** Data extract **
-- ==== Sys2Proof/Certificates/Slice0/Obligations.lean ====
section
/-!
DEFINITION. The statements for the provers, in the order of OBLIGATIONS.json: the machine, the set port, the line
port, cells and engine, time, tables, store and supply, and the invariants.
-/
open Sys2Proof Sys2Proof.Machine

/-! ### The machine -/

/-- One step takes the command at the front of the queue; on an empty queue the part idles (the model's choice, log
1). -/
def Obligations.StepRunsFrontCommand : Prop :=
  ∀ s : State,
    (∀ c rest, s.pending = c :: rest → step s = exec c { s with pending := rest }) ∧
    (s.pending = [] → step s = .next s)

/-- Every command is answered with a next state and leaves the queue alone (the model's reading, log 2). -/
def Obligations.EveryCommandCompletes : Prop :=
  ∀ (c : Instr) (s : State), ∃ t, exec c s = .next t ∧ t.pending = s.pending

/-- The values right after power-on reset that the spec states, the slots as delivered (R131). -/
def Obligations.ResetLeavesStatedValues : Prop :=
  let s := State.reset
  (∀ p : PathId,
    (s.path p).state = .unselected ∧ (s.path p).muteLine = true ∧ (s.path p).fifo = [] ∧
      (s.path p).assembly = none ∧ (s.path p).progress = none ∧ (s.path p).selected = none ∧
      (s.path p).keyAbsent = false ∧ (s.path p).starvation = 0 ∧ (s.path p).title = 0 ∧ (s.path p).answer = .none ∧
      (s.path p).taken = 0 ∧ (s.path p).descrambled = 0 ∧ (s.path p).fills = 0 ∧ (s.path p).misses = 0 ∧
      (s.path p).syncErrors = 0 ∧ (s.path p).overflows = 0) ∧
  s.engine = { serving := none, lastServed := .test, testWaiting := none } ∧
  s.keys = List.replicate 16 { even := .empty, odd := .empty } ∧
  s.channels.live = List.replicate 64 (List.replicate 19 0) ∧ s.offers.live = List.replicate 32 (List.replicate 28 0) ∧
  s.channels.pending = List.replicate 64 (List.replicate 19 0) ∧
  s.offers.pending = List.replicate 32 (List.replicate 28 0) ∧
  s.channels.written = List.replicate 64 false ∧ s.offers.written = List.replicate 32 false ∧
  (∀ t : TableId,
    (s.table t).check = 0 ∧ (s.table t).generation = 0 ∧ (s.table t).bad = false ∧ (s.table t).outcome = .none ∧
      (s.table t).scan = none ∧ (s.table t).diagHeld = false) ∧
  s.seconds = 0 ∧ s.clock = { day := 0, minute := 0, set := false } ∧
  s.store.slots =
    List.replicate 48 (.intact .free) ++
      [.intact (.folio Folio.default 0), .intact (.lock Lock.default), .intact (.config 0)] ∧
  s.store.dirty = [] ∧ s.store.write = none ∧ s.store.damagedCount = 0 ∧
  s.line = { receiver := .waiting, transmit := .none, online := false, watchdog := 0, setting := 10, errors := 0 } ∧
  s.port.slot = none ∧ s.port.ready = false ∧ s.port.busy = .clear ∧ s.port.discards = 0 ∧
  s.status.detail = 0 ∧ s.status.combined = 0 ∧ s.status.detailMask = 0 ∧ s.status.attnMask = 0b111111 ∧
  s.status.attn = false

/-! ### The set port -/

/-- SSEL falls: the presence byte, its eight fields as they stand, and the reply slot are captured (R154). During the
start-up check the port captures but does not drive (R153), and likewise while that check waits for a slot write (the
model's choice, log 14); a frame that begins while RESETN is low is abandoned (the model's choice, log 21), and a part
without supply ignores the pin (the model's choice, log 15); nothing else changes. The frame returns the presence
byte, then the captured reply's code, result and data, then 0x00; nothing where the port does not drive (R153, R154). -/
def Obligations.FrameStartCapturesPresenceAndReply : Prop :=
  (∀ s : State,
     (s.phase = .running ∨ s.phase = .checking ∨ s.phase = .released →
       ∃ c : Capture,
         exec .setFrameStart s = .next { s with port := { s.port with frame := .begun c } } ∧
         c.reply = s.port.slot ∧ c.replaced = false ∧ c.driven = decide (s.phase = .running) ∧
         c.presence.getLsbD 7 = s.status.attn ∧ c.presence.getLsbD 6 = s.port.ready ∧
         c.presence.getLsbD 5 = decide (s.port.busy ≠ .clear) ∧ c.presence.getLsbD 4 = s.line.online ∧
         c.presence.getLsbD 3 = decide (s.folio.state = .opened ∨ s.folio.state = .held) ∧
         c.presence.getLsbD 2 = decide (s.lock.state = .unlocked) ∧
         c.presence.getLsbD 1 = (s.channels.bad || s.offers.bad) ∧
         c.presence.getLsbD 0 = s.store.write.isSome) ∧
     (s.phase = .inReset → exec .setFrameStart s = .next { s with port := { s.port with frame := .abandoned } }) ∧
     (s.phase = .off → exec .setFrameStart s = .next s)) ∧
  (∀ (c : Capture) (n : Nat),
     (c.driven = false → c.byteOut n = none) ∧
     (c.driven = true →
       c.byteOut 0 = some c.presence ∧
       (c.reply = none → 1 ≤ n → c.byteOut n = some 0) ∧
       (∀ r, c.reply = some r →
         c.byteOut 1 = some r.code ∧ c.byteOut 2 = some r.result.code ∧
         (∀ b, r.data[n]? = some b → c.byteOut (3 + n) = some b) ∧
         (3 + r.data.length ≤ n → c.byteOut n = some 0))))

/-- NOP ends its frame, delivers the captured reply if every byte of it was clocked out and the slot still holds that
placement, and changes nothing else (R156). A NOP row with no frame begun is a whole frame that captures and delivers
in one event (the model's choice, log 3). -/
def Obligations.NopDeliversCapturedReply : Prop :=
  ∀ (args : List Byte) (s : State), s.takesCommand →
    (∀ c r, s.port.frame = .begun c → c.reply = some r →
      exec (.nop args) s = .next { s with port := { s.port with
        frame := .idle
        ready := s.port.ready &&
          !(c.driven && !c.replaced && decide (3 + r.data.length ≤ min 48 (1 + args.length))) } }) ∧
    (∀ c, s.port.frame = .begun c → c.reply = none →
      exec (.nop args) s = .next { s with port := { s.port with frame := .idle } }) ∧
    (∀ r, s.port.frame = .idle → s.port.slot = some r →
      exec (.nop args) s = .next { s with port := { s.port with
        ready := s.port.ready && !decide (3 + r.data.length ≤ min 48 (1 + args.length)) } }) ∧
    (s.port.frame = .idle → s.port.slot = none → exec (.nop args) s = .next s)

* * *

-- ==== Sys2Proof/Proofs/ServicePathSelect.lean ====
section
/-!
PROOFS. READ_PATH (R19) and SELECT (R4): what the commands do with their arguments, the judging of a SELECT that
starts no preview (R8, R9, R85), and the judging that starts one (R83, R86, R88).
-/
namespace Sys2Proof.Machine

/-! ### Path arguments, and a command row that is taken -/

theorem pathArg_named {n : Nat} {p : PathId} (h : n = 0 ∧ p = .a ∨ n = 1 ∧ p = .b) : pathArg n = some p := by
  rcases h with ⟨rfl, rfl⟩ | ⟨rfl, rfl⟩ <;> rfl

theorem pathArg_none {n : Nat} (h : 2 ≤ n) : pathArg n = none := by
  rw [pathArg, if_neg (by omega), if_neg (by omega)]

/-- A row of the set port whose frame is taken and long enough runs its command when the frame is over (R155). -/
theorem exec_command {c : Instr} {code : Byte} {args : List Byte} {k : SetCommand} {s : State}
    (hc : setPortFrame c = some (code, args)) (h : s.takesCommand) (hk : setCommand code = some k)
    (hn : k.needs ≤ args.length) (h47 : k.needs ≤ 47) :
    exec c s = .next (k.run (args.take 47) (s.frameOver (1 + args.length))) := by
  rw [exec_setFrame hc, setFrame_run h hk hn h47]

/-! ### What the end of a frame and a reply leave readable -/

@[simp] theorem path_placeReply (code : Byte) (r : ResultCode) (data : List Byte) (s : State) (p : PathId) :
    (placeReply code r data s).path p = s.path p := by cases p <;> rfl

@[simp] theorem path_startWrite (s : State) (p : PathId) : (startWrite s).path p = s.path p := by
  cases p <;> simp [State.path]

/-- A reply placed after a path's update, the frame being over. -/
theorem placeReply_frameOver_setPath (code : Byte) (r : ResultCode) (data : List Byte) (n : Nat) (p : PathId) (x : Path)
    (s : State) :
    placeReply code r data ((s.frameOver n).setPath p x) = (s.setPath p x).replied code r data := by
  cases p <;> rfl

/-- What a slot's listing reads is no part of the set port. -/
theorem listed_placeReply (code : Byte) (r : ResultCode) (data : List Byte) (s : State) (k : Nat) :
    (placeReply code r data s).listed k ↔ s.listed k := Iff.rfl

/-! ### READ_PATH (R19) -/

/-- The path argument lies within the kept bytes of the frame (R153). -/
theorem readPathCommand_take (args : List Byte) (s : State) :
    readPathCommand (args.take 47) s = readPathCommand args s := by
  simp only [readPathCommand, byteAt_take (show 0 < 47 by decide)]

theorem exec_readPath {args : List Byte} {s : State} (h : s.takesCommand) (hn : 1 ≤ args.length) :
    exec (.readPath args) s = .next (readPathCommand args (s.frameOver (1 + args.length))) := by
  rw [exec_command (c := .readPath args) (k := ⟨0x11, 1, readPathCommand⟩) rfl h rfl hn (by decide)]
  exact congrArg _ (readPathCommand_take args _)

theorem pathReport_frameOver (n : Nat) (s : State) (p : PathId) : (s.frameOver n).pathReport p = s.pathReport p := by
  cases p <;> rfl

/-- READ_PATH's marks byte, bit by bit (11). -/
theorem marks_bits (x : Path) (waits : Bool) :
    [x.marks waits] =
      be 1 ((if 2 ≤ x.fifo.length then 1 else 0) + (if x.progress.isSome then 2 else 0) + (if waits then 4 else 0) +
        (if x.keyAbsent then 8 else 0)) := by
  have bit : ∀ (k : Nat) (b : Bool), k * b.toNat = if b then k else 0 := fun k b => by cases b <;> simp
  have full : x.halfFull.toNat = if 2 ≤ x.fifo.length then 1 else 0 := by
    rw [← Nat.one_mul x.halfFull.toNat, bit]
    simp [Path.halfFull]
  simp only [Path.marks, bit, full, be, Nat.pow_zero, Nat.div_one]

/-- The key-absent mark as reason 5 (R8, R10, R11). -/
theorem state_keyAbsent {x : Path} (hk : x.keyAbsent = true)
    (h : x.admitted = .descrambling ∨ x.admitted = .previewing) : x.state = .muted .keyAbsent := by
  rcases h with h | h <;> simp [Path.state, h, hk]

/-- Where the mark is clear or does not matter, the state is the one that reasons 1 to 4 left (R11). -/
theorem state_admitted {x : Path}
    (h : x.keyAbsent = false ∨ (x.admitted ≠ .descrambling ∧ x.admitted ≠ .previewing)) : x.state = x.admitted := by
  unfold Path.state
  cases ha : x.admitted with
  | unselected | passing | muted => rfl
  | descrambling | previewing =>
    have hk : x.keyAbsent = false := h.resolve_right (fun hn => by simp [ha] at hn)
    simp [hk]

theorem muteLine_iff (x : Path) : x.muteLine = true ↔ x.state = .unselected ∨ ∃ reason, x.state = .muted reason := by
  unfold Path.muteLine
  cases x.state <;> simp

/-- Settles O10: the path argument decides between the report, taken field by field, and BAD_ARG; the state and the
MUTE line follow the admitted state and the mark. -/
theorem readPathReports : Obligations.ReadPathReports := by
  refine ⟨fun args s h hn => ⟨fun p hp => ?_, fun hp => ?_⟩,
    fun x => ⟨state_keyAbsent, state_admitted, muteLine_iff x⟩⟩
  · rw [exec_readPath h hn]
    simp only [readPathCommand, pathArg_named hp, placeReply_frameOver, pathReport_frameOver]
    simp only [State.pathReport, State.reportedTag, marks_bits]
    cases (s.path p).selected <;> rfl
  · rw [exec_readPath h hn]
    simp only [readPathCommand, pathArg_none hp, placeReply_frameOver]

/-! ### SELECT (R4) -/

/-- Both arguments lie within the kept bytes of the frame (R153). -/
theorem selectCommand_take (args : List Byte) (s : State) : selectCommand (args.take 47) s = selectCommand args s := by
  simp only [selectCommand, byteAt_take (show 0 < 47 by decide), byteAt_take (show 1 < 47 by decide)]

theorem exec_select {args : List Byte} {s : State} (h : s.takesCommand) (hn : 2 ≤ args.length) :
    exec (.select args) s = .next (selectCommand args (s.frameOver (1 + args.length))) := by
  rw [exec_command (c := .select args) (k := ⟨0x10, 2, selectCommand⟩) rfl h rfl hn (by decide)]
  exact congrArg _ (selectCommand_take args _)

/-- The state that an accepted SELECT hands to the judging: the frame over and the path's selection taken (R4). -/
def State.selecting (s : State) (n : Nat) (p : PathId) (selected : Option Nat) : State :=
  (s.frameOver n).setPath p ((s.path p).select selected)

** Your assignment **
From the records above, print exactly the lines that run from the line with "(∀ (c : Capture)" to the line with "c.byteOut 1 = some", inclusive.

** Task output **
  (∀ (c : Capture) (n : Nat),
     (c.driven = false → c.byteOut n = none) ∧
     (c.driven = true →
       c.byteOut 0 = some c.presence ∧
       (c.reply = none → 1 ≤ n → c.byteOut n = some 0) ∧
       (∀ r, c.reply = some r →
         c.byteOut 1 = some r.code ∧ c.byteOut 2 = some r.result.code ∧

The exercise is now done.